Maybe a hardcore coder can change the program so it will work!?

I tried the code this came from myself (before seeing this) and it seems to do something, however I've yet to figure out what the code actually does.

I think since this code works on the tattoo,if someone who know what result we are trying to obtain (other than root I mean) explains it, someone (maybe even myself) could probably get it to work on the SE X10.
 

biktor_gj

Senior Member
Jan 25, 2008
1,408
7,005
Hi, that exploit had to be run inside of a while (don't ask me why, that's what it says in the original exploit @milw0rm and on the post on tattoo forum). It goes over and over, I think until it makes a buffer overflow, then dump you into a root shell.

I didn't get it to work, my theroy is SE patched it (that's why I said on my first post on this thread to notice the build date of the kernel). The real problem we're facing is kernel version 2.6.29 is one year old, and what a lot of android phones have, but the compilation date is March 2010, so they might have patched all the holes people have found until then, so the m7 won't work.

Though maybe it just needs some little modification and I'm completely wrong... wich is absolutely possible too ;)

I just bought some 3.5" 4pin jacks to see if we have a shared serial port on the audio jack... will post if I found something in there!

EDIT: be careful guys,this phone is quite delicate,first try and battery calibration went nuts.. fixed already,but thought you should know...
@net_vampire32: no worries, we all have them sometimes.. ;)
 

nbk1986

Member
Apr 10, 2008
16
0
Berlin
How do you compile the shoryuken.c exploit on Windows? Otherwise also on Linux? I would like to try it on my X10.

Till now I haven't got my account for Emma. So I'm still waiting....
 

Bin4ry

Inactive Recognized Developer
Nov 14, 2008
2,007
5,906
Berlin
For compilig use the Android-NDK (NOT SDK!). Create an Android.mk and Application.mk
If you need an example Android.mk and Application.mk write an PN.

-Bin4ry
 

mimok

Member
May 11, 2010
21
0
This exploit cannot be used because the X10 linux kernel is patched.
I downloaded the X10 kernel sources from the SE web site and I checked the ptrace.c file in the kernel folder. Unfortunately, it is patched.

However, because SE provides the X10 kernel source code, we can easily check if an exploit can be used or not.
 

nbk1986

Member
Apr 10, 2008
16
0
Berlin
This exploit cannot be used because the X10 linux kernel is patched.
I downloaded the X10 kernel sources from the SE web site and I checked the ptrace.c file in the kernel folder. Unfortunately, it is patched.

However, because SE provides the X10 kernel source code, we can easily check if an exploit can be used or not.

Hmmm... I ran the m7 exploit twice in two shells.
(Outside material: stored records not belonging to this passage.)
/-- COMMAND_RETIRE (R124): the command's effects are complete; its token needs room (R56). -/
def execCommandRetire (t : TileId) (id : Nat) (s : State) : Out :=
  let x := s.tile t
  match x.portage.buffer.find? fun c => c.id = id ∧ c.stage = .retiring with
  | none => .next s
  | some c =>
    if s.phase ≠ .ending ∨ x.portage.flight ≠ [] ∨ x.canPush c.stream c.push = false then .next s
    else
      .next ((s.cmdEffects t c).modTile t fun x =>
        let buf := x.portage.buffer.filter fun d => d.id ≠ id
        let idle := !buf.any fun d => d.stage = .started || d.stage = .retiring
        (({ x with portage := { x.portage with buffer := buf, owner := if idle then [] else x.portage.owner } }).retireWord
          c.stream c.seq c.push).modEng c.stream fun g => g.keepRetired c.seq c.index)

/-! ## Answers (R153) -/

/-- Source bytes have come for a command. -/
def Tile.cmdData (x : Tile) (c addr : Nat) (bs : List Byte) : Tile :=
  x.modCmd c fun d => { d with prog := d.prog.map fun p => p.comes addr bs }

/-- A write has been acknowledged. -/
def Tile.cmdAck (x : Tile) (c : Nat) : Tile :=
  x.modCmd c fun d => { d with prog := d.prog.map fun p => { p with unacked := p.unacked - 1 } }

/-- The value of a Signal word has come. -/
def Tile.cmdWord (x : Tile) (c : Nat) (v : Word) : Tile :=
  x.modCmd c fun d => if d.answer = some none then { d with answer := some (some v) } else d

/-- A home has refused: the command will stop, at the refused unit (`back`) where it had been written off. -/
def PProgress.refused (p : PProgress) (code : Byte) (reason addr : Nat) (back : Option (Nat × Nat)) : PProgress :=
  match back with
  | some b =>
    { p with bad := some (p.bad.getD (code, reason, addr)), unacked := p.unacked - 1, units := [], row := b.1, done := b.2 }
  | none => { p with bad := some (p.bad.getD (code, reason, addr)) }

/-- The same in the time buffer; a command of no element stops. -/
def Tile.cmdNack (x : Tile) (c : Nat) (code : Byte) (reason addr : Nat) (back : Option (Nat × Nat)) : Tile :=
  x.modCmd c fun d => { d with
    prog := d.prog.map fun p => p.refused code reason addr back,
    stage := if code = 0 ∧ d.prog.isNone then .stopped else d.stage }

/-! ## The L and S words (R128) -/

/-- `CNOP` (R145). -/
def execCnop (tok : Tok) (timed : Option (BitVec 32)) (s : State) : Out :=
  .next (s.issueCmd (.cnop tok timed) tok (s.startTime timed) 0)
/-- `CPY` (R131). -/
def execCpy (o : ElemOp) (s : State) : Out := .next (s.issueCmd (.cpy o) o.tok (s.startTime o.timed) 0)
/-- `CPYT` (R128): its time is `argb + d`. -/
def execCpyt (o : ElemOp) (d : BitVec 32) (s : State) : Out :=
  let b := (((s.tile s.curTile).eng s.curEng).cur?.map Entry.b).getD 0
  .next (s.issueCmd (.cpyt o d) o.tok (timeNear s.gtime (b.setWidth 32 + d)) 0)
/-- `CPYR` (R135). -/
def execCpyr (o : ElemOp) (s : State) : Out := .next (s.issueCmd (.cpyr o) o.tok (s.startTime o.timed) 0)
/-- `CFILL` (R139). -/
def execCfill (o : ElemOp) (s : State) : Out := .next (s.issueCmd (.cfill o) o.tok (s.startTime o.timed) 0)
/-- `CGATH` (R140). -/
def execCgath (o : ElemOp) (s : State) : Out := .next (s.issueCmd (.cgath o) o.tok (s.startTime o.timed) 0)
/-- `CSCAT` (R140). -/
def execCscat (o : ElemOp) (s : State) : Out := .next (s.issueCmd (.cscat o) o.tok (s.startTime o.timed) 0)
/-- `CSG` (R137). -/
def execCsg (o : ElemOp) (s : State) : Out := .next (s.issueCmd (.csg o) o.tok (s.startTime o.timed) 0)
/-- `CSEAL` (R138). -/
def execCseal (o : ElemOp) (s : State) : Out := .next (s.issueCmd (.cseal o) o.tok (s.startTime o.timed) 0)
/-- `COPLD` (R141). -/
def execCopld (o : ElemOp) (fin : Bool) (s : State) : Out :=
  .next (s.issueCmd (.copld o fin) o.tok (s.startTime o.timed) 0)
/-- `COVL` (R142). -/
def execCovl (o : ElemOp) (s : State) : Out := .next (s.issueCmd (.covl o) o.tok (s.startTime o.timed) 0)
/-- `CWTX` (R143). -/
def execCwtx (o : ElemOp) (s : State) : Out := .next (s.issueCmd (.cwtx o) o.tok (s.startTime o.timed) 0)
/-- `CTCE` (R144). -/
def execCtce (o : ElemOp) (s : State) : Out := .next (s.issueCmd (.ctce o) o.tok (s.startTime o.timed) 0)
/-- `CSIG` (R145). -/
def execCsig (o : CSigOp) (s : State) : Out := .next (s.issueCmd (.csig o) o.tok s.gtime 0)
/-- `CWAIT`, signal form (R145). -/
def execCwaitSignal (o : CSigOp) (s : State) : Out := .next (s.issueCmd (.cwaitSignal o) o.tok s.gtime 0)
/-- `CWAIT`, time form (R145). -/
def execCwaitTime (tok : Tok) (t : BitVec 32) (s : State) : Out :=
  .next (s.issueCmd (.cwaitTime tok t) tok s.gtime (timeNear s.gtime t))
/-- `CPRB` (R145). -/
def execCprb (o : ElemOp) (s : State) : Out := .next (s.issueCmd (.cprb o) o.tok s.gtime 0)
/-- `CEND` (R60, R145). -/
def execCend (tok : Tok) (s : State) : Out := .next (s.issueCmd (.cend tok) tok s.gtime 0 true)

end Sys2Proof.Machine
end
Both quits with an error like @edude03 posted before. So you got no chance to type in commands like id, ls -l , cat.... But if you have got busybox you can excute some more options. So I typed in /data/local/busybox vi /default.prop

My Bash opened it with no problems, but if I'd like to edit via vi, I get errors. On Linux sometime vi sucks also, too. In that cases it's becaus of wrong interpreting the input devices, like keyboard...

Can someone please checkout?

@ardf69

How it can be patched? The exploit works on that kernel -> Linux matthew-desktop 2.6.29-020629-generic #020629 SMP Tue Mar 24 12:03:21 UTC 2009 i686 GNU/Linux

And my X10 Kernel is from -> Linux localhost 2.6.29-rel #2 PREEMPT Wed Mar 10 16:53:36 JST 2010 armv7l GNU/Linux

Please comapre these two dates! Or am I wrong?